Hmm, maybe an OP reflector and some DC-Fix would smooth out those rings. :laughing:

Won’t see em at a mile or so! :smiley:

The huge light collection makes the 200 lumens look like a lot more than it really is!

Thank you!
:smiley:


Yup, at about 100m you can’t see any rings, just a nice roundish spot.
I was worried that non-perfect reflection would be an issue but that only seems to be the case for very close range, in the tens of meters.
When looking at the reflector you can’t actually see any lines, it looks like a perfectly smooth mirror, so I guess this is what happens when you have such a small LED with such a big reflector, all the microscopic details get amplified.
The overall shape is a perfect parabola though so this most likely won’t affect the final performance numbers, thanks to the non-infinitely-small LED area.

This is an awesome project. Well done Enderman :nerd_face:

Very nice! :+1:
Maybe we should let köf3 know about this. He found and tested this LED.

The rings in the beam at close range are normal. I have the same effect with my large light.
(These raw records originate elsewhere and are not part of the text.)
/-! ## Huffman coder and decoder -/

/-- R98: the errors of `HF.ENC b`, in their order, each after `he_abort`: no tree, no code, a bit count past `2^32 - 1`. -/
def Obligations.HfEncErrorsAbortTheCall : Prop :=
  ∀ b s,
    (s.ht.treeValid = false → exec (.hfEnc b) s = .next { s with
      cp := s.cp + 1, he := ⟨0, 0, 0⟩, hi := s.hi.record 0x00003404, out := s.out ++ [⟨.err, 0x00003404⟩] }) ∧
    (s.ht.treeValid = true → s.ht.lenOf b.toNat = 0 → exec (.hfEnc b) s = .next { s with
      cp := s.cp + 1
      he := ⟨0, 0, 0⟩
      hi := s.hi.record (BitVec.ofNat 32 (b.toNat * 2 ^ 16 + 0x3405))
      out := s.out ++ [⟨.err, BitVec.ofNat 32 (b.toNat * 2 ^ 16 + 0x3405)⟩] }) ∧
    (s.ht.treeValid = true → s.ht.lenOf b.toNat ≠ 0 →
      2 ^ 32 - 1 < s.he.bitcount.toNat + (s.ht.lenOf b.toNat).toNat → exec (.hfEnc b) s = .next { s with
        cp := s.cp + 1
        he := ⟨0, 0, 0⟩
        hi := s.hi.record (BitVec.ofNat 32 ((0x0200 + b.toNat) * 2 ^ 16 + 0x3406))
        out := s.out ++ [⟨.err, BitVec.ofNat 32 ((0x0200 + b.toNat) * 2 ^ 16 + 0x3406)⟩] })

/-- R98, R45: `HF.ENC b` appends the code of `b`, first bit first: the bits held before and the code are the bits of the bytes pushed
and the bits held after. The bit count grows by the code's length, and nothing else changes. -/
def Obligations.HfEncAppendsTheCode : Prop :=
  ∀ b s, HeInv s.he → s.ht.treeValid = true → s.ht.lenOf b.toNat ≠ 0 →
    s.he.bitcount.toNat + (s.ht.lenOf b.toNat).toNat ≤ 2 ^ 32 - 1 →
    ∃ (t : State) (bytes : List Byte), exec (.hfEnc b) s = .next t ∧
      t = { s with
        cp := s.cp + 1
        he := t.he
        out := s.out ++ bytes.map (fun x => ⟨.hbyte, BitVec.ofNat 32 x.toNat⟩) } ∧
      lowBits s.he.n.toNat s.he.buf ++ s.ht.codeOf b.toNat =
        bytes.flatMap (lowBits 8) ++ lowBits t.he.n.toNat t.he.buf ∧
      t.he.buf.toNat < 2 ^ t.he.n.toNat ∧
      t.he.bitcount.toNat = s.he.bitcount.toNat + (s.ht.lenOf b.toNat).toNat

/-- R99: `HF.ENCEND` pushes the zero-padded partial byte if any bits are held, then the exact bit count, and makes HE fresh. -/
def Obligations.HfEncendReports : Prop :=
  ∀ s,
    (s.he.n = 0 → exec .hfEncend s = .next { s with
      cp := s.cp + 1, he := ⟨0, 0, 0⟩, out := s.out ++ [⟨.hbits, s.he.bitcount⟩] }) ∧
    (s.he.n ≠ 0 → exec .hfEncend s = .next { s with
      cp := s.cp + 1
      he := ⟨0, 0, 0⟩
      out := s.out ++ [⟨.hbyte, BitVec.ofNat 32 s.he.buf.toNat⟩, ⟨.hbits, s.he.bitcount⟩] })

/-- R100: `HF.DECBITS n, b` with bits that all lead to nodes pushes the symbols of the leaves reached, counts them, and stands where
the bits end; bits `n` to 7 of `b` are ignored, and `n = 0` does nothing. -/
def Obligations.HfDecbitsFollowsTheTree : Prop :=
  ∀ n b s syms pos, s.ht.treeValid = true → n.toNat ≤ 8 →
    traverse s.ht s.hd.pos (lowBits n.toNat b) = some (syms, pos) →
    exec (.hfDecbits n b) s = .next { s with
      cp := s.cp + 1
      hd := ⟨pos, s.hd.nsyms + BitVec.ofNat 32 syms.length⟩
      out := s.out ++ syms.map (fun x => ⟨.hsym, BitVec.ofNat 32 x.toNat⟩) }

/-- R100, R112: the errors of `HF.DECBITS`: a bit count above 8 changes no unit; no tree aborts the call; a bit that leads to no node
aborts it after the symbols before that bit, and the bits after it are not consumed. That `n = 0` with no tree also raises `E_NOTREE` is
the model's reading of R100, whose pseudocode and corner case differ there (DEDUCED, log 12). -/
def Obligations.HfDecbitsErrorsAbortTheCall : Prop :=
  ∀ n b s,
    (8 < n.toNat → exec (.hfDecbits n b) s = .next { s with
      cp := s.cp + 1, hi := s.hi.record 0x00023601, out := s.out ++ [⟨.err, 0x00023601⟩] }) ∧
    (n.toNat ≤ 8 → s.ht.treeValid = false → exec (.hfDecbits n b) s = .next { s with
      cp := s.cp + 1
      hd := ⟨s.ht.root, 0⟩
      hi := s.hi.record 0x00003604
      out := s.out ++ [⟨.err, 0x00003604⟩] }) ∧
    (∀ m syms pos, n.toNat ≤ 8 → s.ht.treeValid = true → HtInv s.ht → HdInv s.hd → m < n.toNat →
      traverse s.ht s.hd.pos (lowBits m b) = some (syms, pos) → childOf s.ht pos (b.getLsbD m) = none →
      exec (.hfDecbits n b) s = .next { s with
        cp := s.cp + 1
        hd := ⟨s.ht.root, 0⟩
        hi := s.hi.record 0x00013603
        out := s.out ++ syms.map (fun x => ⟨.hsym, BitVec.ofNat 32 x.toNat⟩) ++ [⟨.err, 0x00013603⟩] })

/-- The model's own two stops (log 9), in states no run reaches: a chain of prefixes that never ends overflows the string stack, and an
engine that stands at an index that is no internal node has no entry to read. -/
def Obligations.AccessesToNoEntryFault : Prop :=
  (∀ c s, s.ld.prevValid = true → s.ld.next = 4096 → 256 ≤ c.toNat → (s.ld.entry c.toNat).pre = c →
    exec (.ldCode c) s = .fault .stringStackOverflow) ∧
  (∀ n b s i, s.ht.treeValid = true → 1 ≤ n.toNat → n.toNat ≤ 8 → s.hd.pos = some i → (i.toNat < 256 ∨ i.toNat = 511) →
    exec (.hfDecbits n b) s = .fault .arenaIndex)

/-- R101: `HF.DECEND` at the root reports the number of symbols and clears it; off the root it raises `E_MALFORMED` with INFO = 0 and
HD is fresh. -/
def Obligations.HfDecendChecksTheBoundary : Prop :=
  ∀ s,
    (s.hd.pos = s.ht.root → exec .hfDecend s = .next { s with
      cp := s.cp + 1, hd := ⟨s.ht.root, 0⟩, out := s.out ++ [⟨.hdDone, s.hd.nsyms⟩] }) ∧
    (s.hd.pos ≠ s.ht.root → exec .hfDecend s = .next { s with
      cp := s.cp + 1
      hd := ⟨s.ht.root, 0⟩
      hi := s.hi.record 0x00003703
      out := s.out ++ [⟨.err, 0x00003703⟩] })

/-- R102: after `HF.BUILD`, encoding a message all of whose symbols were counted pushes the packed bits of `HF_encode`, then their
number; decoding those bytes with that number, against the same tree, outputs the message and its length. -/
def Obligations.HuffmanRoundTrip : Prop :=
  ∀ s built message, exec .hfBuild s = .next built → (∀ b ∈ message, s.ht.freqOf b.toNat ≠ 0) →
    (hfEncodeBits built.ht message).length < 2 ^ 32 →
    ∃ encoded cmds decoded,
      execAll (Pseudo.hfEncode message) built = .next encoded ∧
      encoded.out = built.out ++
        (bytesOfBits (hfEncodeBits built.ht message)).map (fun b => ⟨.hbyte, BitVec.ofNat 32 b.toNat⟩) ++
        [⟨.hbits, BitVec.ofNat 32 (hfEncodeBits built.ht message).length⟩] ∧
      Pseudo.hfDecode (hfEncodeBits built.ht message).length (bytesOfBits (hfEncodeBits built.ht message)) = some cmds ∧
      execAll cmds encoded = .next decoded ∧
      decoded.out = encoded.out ++ message.map (fun b => ⟨.hsym, BitVec.ofNat 32 b.toNat⟩) ++
        [⟨.hdDone, BitVec.ofNat 32 message.length⟩]

/-! ## Units -/

/-- R22, R54: which commands write CTRL and which write each unit. Every other command leaves it alone (`SOFTRESET`, opcode 0x04,
writes all); in raw mode the encoder leaves the packer alone. -/
def Obligations.UnitsAreWrittenOnlyByTheirCommands : Prop :=
  ∀ i s t, exec i s = .next t →
    (i.opcode ∉ ([0x02, 0x04] : List (BitVec 8)) → t.hi.leRaw = s.hi.leRaw ∧ t.hi.irqEn = s.hi.irqEn) ∧
    (i.opcode ∉ ([0x04, 0x10, 0x11] : List (BitVec 8)) → t.le = s.le) ∧
    (i.opcode ∉ ([0x04, 0x18, 0x19, 0x1A] : List (BitVec 8)) → t.ld = s.ld) ∧
    (i.opcode ∉ ([0x04, 0x10, 0x11, 0x20, 0x21] : List (BitVec 8)) → t.bp = s.bp) ∧
    (i.opcode ∈ ([0x10, 0x11] : List (BitVec 8)) → s.hi.leRaw = true → t.bp = s.bp) ∧
    (i.opcode ∉ ([0x04, 0x18, 0x19, 0x1A, 0x28, 0x29] : List (BitVec 8)) → t.bu = s.bu) ∧
    (i.opcode ∉ ([0x04, 0x30, 0x31, 0x32, 0x33] : List (BitVec 8)) → t.ht = s.ht) ∧
    (i.opcode ∉ ([0x04, 0x30, 0x33, 0x34, 0x35] : List (BitVec 8)) → t.he = s.he) ∧
    (i.opcode ∉ ([0x04, 0x30, 0x33, 0x36, 0x37] : List (BitVec 8)) → t.hd = s.hd)

/-- R54: a Huffman command depends on HT, HE, HD and the error state alone: in two states that agree there, whatever LE, LD, BP, BU
and the queue hold, it gives the same units and pushes the same words. -/
def Obligations.HuffmanIgnoresTheDictionaryUnits : Prop :=
  ∀ i s s' t, 0x30 ≤ i.opcode.toNat → s.ht = s'.ht → s.he = s'.he → s.hd = s'.hd → s.hi = s'.hi → exec i s = .next t →
    ∃ t' ws, exec i s' = .next t' ∧ t.ht = t'.ht ∧ t.he = t'.he ∧ t.hd = t'.hd ∧ t.hi = t'.hi ∧
      t.out = s.out ++ ws ∧ t'.out = s'.out ++ ws

/-- R54: LE and LD never read each other's state: an encoder command depends on CTRL, the error state, LE and BP alone, a decoder
command on the error state, LD and BU alone. -/
def Obligations.EncoderAndDecoderIgnoreEachOther : Prop :=
  (∀ i s s' t, i.opcode ∈ ([0x10, 0x11] : List (BitVec 8)) → s.le = s'.le → s.bp = s'.bp → s.hi = s'.hi →
    exec i s = .next t →
    ∃ t' ws, exec i s' = .next t' ∧ t.le = t'.le ∧ t.bp = t'.bp ∧ t.hi = t'.hi ∧ t.out = s.out ++ ws ∧
      t'.out = s'.out ++ ws) ∧
  (∀ i s s' t, i.opcode ∈ ([0x18, 0x19, 0x1A] : List (BitVec 8)) → s.ld = s'.ld → s.bu = s'.bu → s.hi = s'.hi →
    exec i s = .next t →
    ∃ t' ws, exec i s' = .next t' ∧ t.ld = t'.ld ∧ t.bu = t'.bu ∧ t.hi = t'.hi ∧ t.out = s.out ++ ws ∧
      t'.out = s'.out ++ ws)
end

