-- ==== Sys2Proof/Laws/Decode.lean ====
section
/-! SUPPORT. The fields of an encoded word, and what the decoder answers for each form of a stream (30_encoding.md R55 to R62). -/

namespace Sys2Proof

/-- The opcode of a first word whose operand area is below bit 24 (R55). -/
theorem opcField_of_word (opc : BitVec 8) (low : Word) (h : low.toNat < 2 ^ 24) :
    opcField (zext32 opc <<< 24 ||| low) = opc := by
  have ho := opc.isLt
  apply BitVec.eq_of_toNat_eq
  simp only [opcField, zext32, BitVec.extractLsb'_toNat, BitVec.toNat_or, BitVec.toNat_shiftLeft, BitVec.toNat_setWidth,
    Nat.shiftLeft_eq, Nat.shiftRight_eq_div_pow]
  rw [Nat.mod_eq_of_lt (by omega : opc.toNat < 2 ^ 32), Nat.mod_eq_of_lt (by omega : opc.toNat * 2 ^ 24 < 2 ^ 32), Nat.mul_comm,
    ← Nat.two_pow_add_eq_or_of_lt h]
  omega

/-- The operand area of every command lies below bit 24 (R55). -/
theorem Instr.operands_lt (i : Instr) : i.operands.toNat < 2 ^ 24 := by
  have shifted : ∀ {m k : Nat} (a : BitVec m) (b : BitVec k), m ≤ 4 → k ≤ 8 → (zext32 a <<< 8 ||| zext32 b).toNat < 2 ^ 24 := by
    intro m k a b hm hk
    have h1 := a.isLt
    have h2 := b.isLt
    have : 2 ^ m ≤ 2 ^ 4 := Nat.pow_le_pow_right (by omega) hm
    have : 2 ^ k ≤ 2 ^ 8 := Nat.pow_le_pow_right (by omega) hk
    simp only [zext32, BitVec.toNat_or, BitVec.toNat_shiftLeft, BitVec.toNat_setWidth, Nat.shiftLeft_eq]
    rw [Nat.mod_eq_of_lt (by omega : a.toNat < 2 ^ 32), Nat.mod_eq_of_lt (by omega : a.toNat * 2 ^ 8 < 2 ^ 32),
      Nat.mod_eq_of_lt (by omega : b.toNat < 2 ^ 32), Nat.mul_comm, ← Nat.two_pow_add_eq_or_of_lt (by omega)]
    omega
  have plain : ∀ {k : Nat} (a : BitVec k), k ≤ 12 → (zext32 a).toNat < 2 ^ 24 := by
    intro k a hk
    have h1 := a.isLt
    have : 2 ^ k ≤ 2 ^ 12 := Nat.pow_le_pow_right (by omega) hk
    simp only [zext32, BitVec.toNat_setWidth]
    rw [Nat.mod_eq_of_lt (by omega : a.toNat < 2 ^ 32)]
    omega
  cases i <;> first | exact plain _ (by omega) | exact shifted _ _ (by omega) (by omega) | decide

/-- The first word of a command carries its opcode (R55). -/
theorem opcField_word (i : Instr) : opcField i.word = i.opcode := opcField_of_word _ _ i.operands_lt

/-- A command is one word, or two for `HF.SETFREQ` (R61). -/
theorem length_encode (i : Instr) : (encode i).length = wordsOf i.opcode := by cases i <;> rfl

theorem decode_nil : decode [] = .incomplete := rfl

/-- A word with an opcode outside the map (R60). -/
theorem decode_unassigned {w : Word} (ws : List Word) (h : opRow (opcField w) = none) :
    decode (w :: ws) = .illegal .unassignedOpcode (opcField w) ws := by
  simp [decode, h]

/-- A row's format is `FS` only for the opcode of `HF.SETFREQ` (R59). -/
theorem opRow_format_FS : ∀ opc row, opRow opc = some row → (row.format = .FS ↔ opc = 0x32#8) := by
  have key : ∀ opc : BitVec 8, ((opRow opc).map (fun r => decide (r.format = .FS))).getD (decide (opc = 0x32#8)) =
      decide (opc = 0x32#8) := by decide +revert
  intro opc row h
  have := key opc
  rw [h] at this
  simpa using this

/-- A one-word command or an illegal word (R62). -/
theorem decode_one {w : Word} (ws : List Word) {row : OpRow} (h : opRow (opcField w) = some row) (hf : row.format ≠ .FS) :
    decode (w :: ws) = if reservedClear row.format w then .instr (row.build w 0) ws
      else .illegal .reservedBits (opcField w) ws := by
  obtain ⟨format, build⟩ := row
  cases format <;> first | exact absurd rfl hf | simp [decode, h]

/-- `HF.SETFREQ` waits for its second word (R61). -/
theorem decode_setfreq_waits {w : Word} (h : opcField w = 0x32#8) : decode [w] = .incomplete := by
  simp [decode, h, opRow]

/-- `HF.SETFREQ` takes its second word, legal or not (R61). -/
theorem decode_setfreq {w : Word} (w2 : Word) (ws : List Word) (h : opcField w = 0x32#8) :
    decode (w :: w2 :: ws) = if reservedClear .FS w then .instr (.hfSetfreq (byteField w) w2) ws
      else .illegal .reservedBits 0x32 ws := by
  simp [decode, h, opRow]

end Sys2Proof
end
Congratulations on beating it!

Thanks guys :slight_smile:


Instead of making the countersinks deeper for the focusing screws I decided to just flatten a second 20mm noctigon and use it as a shim between the LED MCPCB and the waterblock.
This will increase the height from 1.65 to ~3.3mm, much easier than making the countersinks deeper and adding washers to the short springs.
Also, in the future if I ever do put a CFT90 in it, that LED has a 3.38mm thick MCPCB so the focus distance will be perfect.

I have not noticed any significant decrease in performance by adding the second copper MCPCB, probably due to the liquid metal and large area not being a bottleneck.
Tonight I will be doing some tests with the oslon black flat installed at 6 amps, we will see how much the output drops over time and maybe some beamshots :slight_smile:
No time for lux measurements yet, need to find a good 150m long straight stretch.

That sounds like a lot cleaner solution to the short screw/focus issue. How nice that the CST-90 will end up at just the right place. looking forward to more shots.

Great stuff, Enderman :+1: :+1: :+1: :+1: :+1:

With the pump overheating, why don’t you use shorter tubing? For such a small and low power emitter it is an overkill. Lowering its resistance would relieve the stress on the poor pump. Or fabbing a metal mount that would act as a heatsink /passive cooling. You have lots of metal that could disperse the heat. Another possible solution could be using the same tubing wrapped around the motor to cool down the pump as well. Just my thoughts.

BTW this project is awesome!!!

:smiley:


Thank you! More beam shots hopefully coming tonight!


Thanks!
You’re right, in fact for the synios LEDs I could probably get away with using just two heatpipes or simply attaching the LED directly to the aluminum spider without any additional cooling.
However, I do want to have the flexibility of using a black flat or possibly the CFT90 in the future, and those 100% need the overkill cooling in order to not overheat.
I’m afraid to kink the tubing by wrapping it so tightly around the motor, there are special motor cooling coils for RC boats I could use if I wanted but the easiest solution is to just heatsink the pump to the aluminum body using a half-circle cut into an aluminum block, which I just machined today :slight_smile:

Lightbringer actually suggested I put multiple tubing runs in parallel for reduced flow restriction with the same amount of cooling, maybe in a future prototype I can do that.
For now I need to keep things simple, there is almost no room left inside :confused:
Since the pump still has a high flow rate even with all the tubing, I think I will be fine simply adding a thermal path from the pump to the body.